Though Sorenson’s paintings would enthrall collectors, critics remained unimpressed, and the artist herself declared that she herself was dissatisfied with results, expressing a wish to move into sculpture.
Future Human
(2009) was the result. The sculptures of the evolved humans, adapting to the environment of a toxic Earth by scuttling like rats or feeding like flies on garbage mounds, moved collectors even more than the paintings. Sorenson’s figures have been influenced by the bronze sculptures of Germaine Richier, particularly
Man of the Night,
the batlike Alien/Predator precursor of her effigies. This sculpture is on exhibit in Sorenson’s alma mater, the Art Institute of Chicago. Like many of Sorenson’s sculptures and paintings, the
Man
also has a prominent phallus. Her male figures are always strongly endowed to suggest a sexual potency and perhaps even high reproductive fertility, yet, paradoxically, there are many illustrations of dead babies. Thus we assume that Sorenson’s humans are like rabbits; they must breed prolifically in order to ensure the future of the species. It is like medieval times, and the opposite of where we are at now, in that it is accepted that we are breeding and consuming toward our own extinction.

The critical establishment remains largely hostile, and in their exasperated, often ungracious and even vitriolic comments, one senses a genuine incomprehension of exactly why Sorenson has achieved such prominence. The phantom frustration in the words of Max Steinbloom is never far from the surface of their reactions: “Lena Sorenson should be in Hollywood making models for the big studios in their next productions of
Aliens
or
Predators.
Whatever else she is, she clearly is not an artist. She uses the gimmick of animal bones. That’s all it is.”
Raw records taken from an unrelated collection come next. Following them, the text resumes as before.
-- ==== Sys2Proof/Syntax.lean ====
section
/-! DEFINITION. The instructions of the BC7 block decoder: the nine block layouts of `spec/opcode_table.json`, each
with its stored fields (`30_encoding.md` R62–R75, R79). Fields carry the widths of `30_encoding.md` R63. A list of
endpoint channels is in endpoint order 0, 1, … (R64); a list of P-bits is in field order (R65); a list of indices is
in texel order (R66, R67), each index zero-extended to the width of its set. -/

namespace Sys2Proof

/-- One block layout with its field values. -/
inductive Instr where
  /-- MODE0 (R68, R211): three subsets, RGB 4.4.4, a P-bit per endpoint, 3-bit indices. -/
  | mode0 (part : BitVec 4) (r g b : List (BitVec 4)) (p : List (BitVec 1)) (idx : List (BitVec 3))
  /-- MODE1 (R69, R212): two subsets, RGB 6.6.6, a P-bit per subset, 3-bit indices. -/
  | mode1 (part : BitVec 6) (r g b : List (BitVec 6)) (p : List (BitVec 1)) (idx : List (BitVec 3))
  /-- MODE2 (R70, R213): three subsets, RGB 5.5.5, no P-bits, 2-bit indices. -/
  | mode2 (part : BitVec 6) (r g b : List (BitVec 5)) (idx : List (BitVec 2))
  /-- MODE3 (R71, R214): two subsets, RGB 7.7.7, a P-bit per endpoint, 2-bit indices. -/
  | mode3 (part : BitVec 6) (r g b : List (BitVec 7)) (p : List (BitVec 1)) (idx : List (BitVec 2))
  /-- MODE4 (R72, R215): one subset, rotation, index selection, RGB 5.5.5, 6-bit alpha, a 2-bit primary and a
  3-bit secondary index set. -/
  | mode4 (rot : BitVec 2) (isel : BitVec 1) (r g b : List (BitVec 5)) (a : List (BitVec 6))
      (idx1 : List (BitVec 2)) (idx2 : List (BitVec 3))
  /-- MODE5 (R73, R216): one subset, rotation, RGB 7.7.7, 8-bit alpha, two 2-bit index sets. -/
  | mode5 (rot : BitVec 2) (r g b : List (BitVec 7)) (a : List (BitVec 8))
      (idx1 : List (BitVec 2)) (idx2 : List (BitVec 2))
  /-- MODE6 (R74, R217): one subset, RGBA 7.7.7.7, a P-bit per endpoint, 4-bit indices. -/
  | mode6 (r g b a : List (BitVec 7)) (p : List (BitVec 1)) (idx : List (BitVec 4))
  /-- MODE7 (R75, R218): two subsets, RGBA 5.5.5.5, a P-bit per endpoint, 2-bit indices. -/
  | mode7 (part : BitVec 6) (r g b a : List (BitVec 5)) (p : List (BitVec 1)) (idx : List (BitVec 2))
  /-- INVALID (R79, R219): the reserved mode; `rest` is `blk[127:8]`, which the decode ignores. -/
  | invalid (rest : BitVec 120)
deriving DecidableEq, Repr

/-- The field values of one block as unsigned integers, in the notation of `30_encoding.md` R81 (channel-major, as
they are stored): what the stages of `46_block_modes.md` R210 work on. A field the mode does not have is 0 or `[]`. -/
structure Fields where
  part : Nat := 0
  rot : Nat := 0
  isel : Nat := 0
  r : List Nat
  g : List Nat
  b : List Nat
  a : List Nat := []
  pbits : List Nat := []
  idx1 : List Nat
  idx2 : List Nat := []
deriving DecidableEq, Repr

end Sys2Proof
end

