-- ==== Sys2Proof/Machine/Memory.lean ====
section
/-! DEFINITION. Host memory (`20_memory.md` R40, `47_image_driver.md` R242): single bytes, in one canonical form. -/

namespace Sys2Proof.Machine

/-- `MemRead(a, 1)` (`47_image_driver.md` R242): the byte at `a`, or none where nothing has been written. This is what an
unlisted address reads as. -/
def Memory.read : Memory → Nat → Option Byte
  | [], _ => none
  | (b, v) :: m, a => if a = b then some v else Memory.read m a

/-- `MemWrite(a, 1, v)` (`47_image_driver.md` R242): it keeps the addresses strictly rising. -/
def Memory.write : Memory → Nat → Byte → Memory
  | [], a, v => [(a, v)]
  | (b, u) :: m, a, v =>
    if a < b then (a, v) :: (b, u) :: m
    else if a = b then (a, v) :: m
    else (b, u) :: Memory.write m a v

/-- The canonical form: addresses strictly rising. (An unlisted address has no value, so no entry can equal it.) -/
def Memory.wf : Memory → Bool
  | [] => true
  | [_] => true
  | (a, _) :: (b, v) :: m => decide (a < b) && Memory.wf ((b, v) :: m)

/-- Successive writes. -/
def Memory.writeAll (m : Memory) (l : List Host.Cell) : Memory := l.foldl (fun m c => m.write c.1 c.2) m

/-- Other agents' writes: a byte outside the address space does not exist and is not written
(`47_image_driver.md` R242). -/
def Memory.hostWrite (addrBits : Nat) (m : Memory) (l : List Host.Cell) : Memory :=
  m.writeAll (l.filter fun c => decide (c.1 < 2 ^ addrBits))

end Sys2Proof.Machine
end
While Sorenson’s work has often been decried by art critics (“speculative, of its nature fantastical, and thus bearing no relation to the human experience of today, other than serving as a rather trite warning about the stock ecological threats to the planet”), her series of sculptures of futuristic man, using the bones of small mammals and reptiles fused together in molds and resins, have nonetheless proved popular collectors’ items. One of the pieces,
Plaything
(2009), where a mother cradles a dead or dying infant, while a male figure, presumably the father, looks on in bemused concern, garnered almost unprecedented attention and was purchased by a private collector for a reputed $14 million.

Lena Sorenson has now relocated to Miami, where she stated her appreciation of the work of Hong Kong-born Englishman Mark Handforth, who was the first Miami-based artist to exhibit at MOCA in 1996. It was his work that was said to have encouraged Sorenson to make her models and sculptures on a larger scale. “Small models lend a work no human perspective. The power of art like Mark Handforth’s comes as much from scale as from concept. That was a valuable lesson for me.” This indicates her desire to work on those larger, life-sized future humans.

13
CONTACT 5

To: [email protected]
From: [email protected]

Subject: My program is not about “whipping self-indulgent lardasses into shape”!

Lucy,

I don’t want you to get the wrong idea here, because I really appreciate your zeal in the battle against obesity. But I think you must have a little more empathy with your clients!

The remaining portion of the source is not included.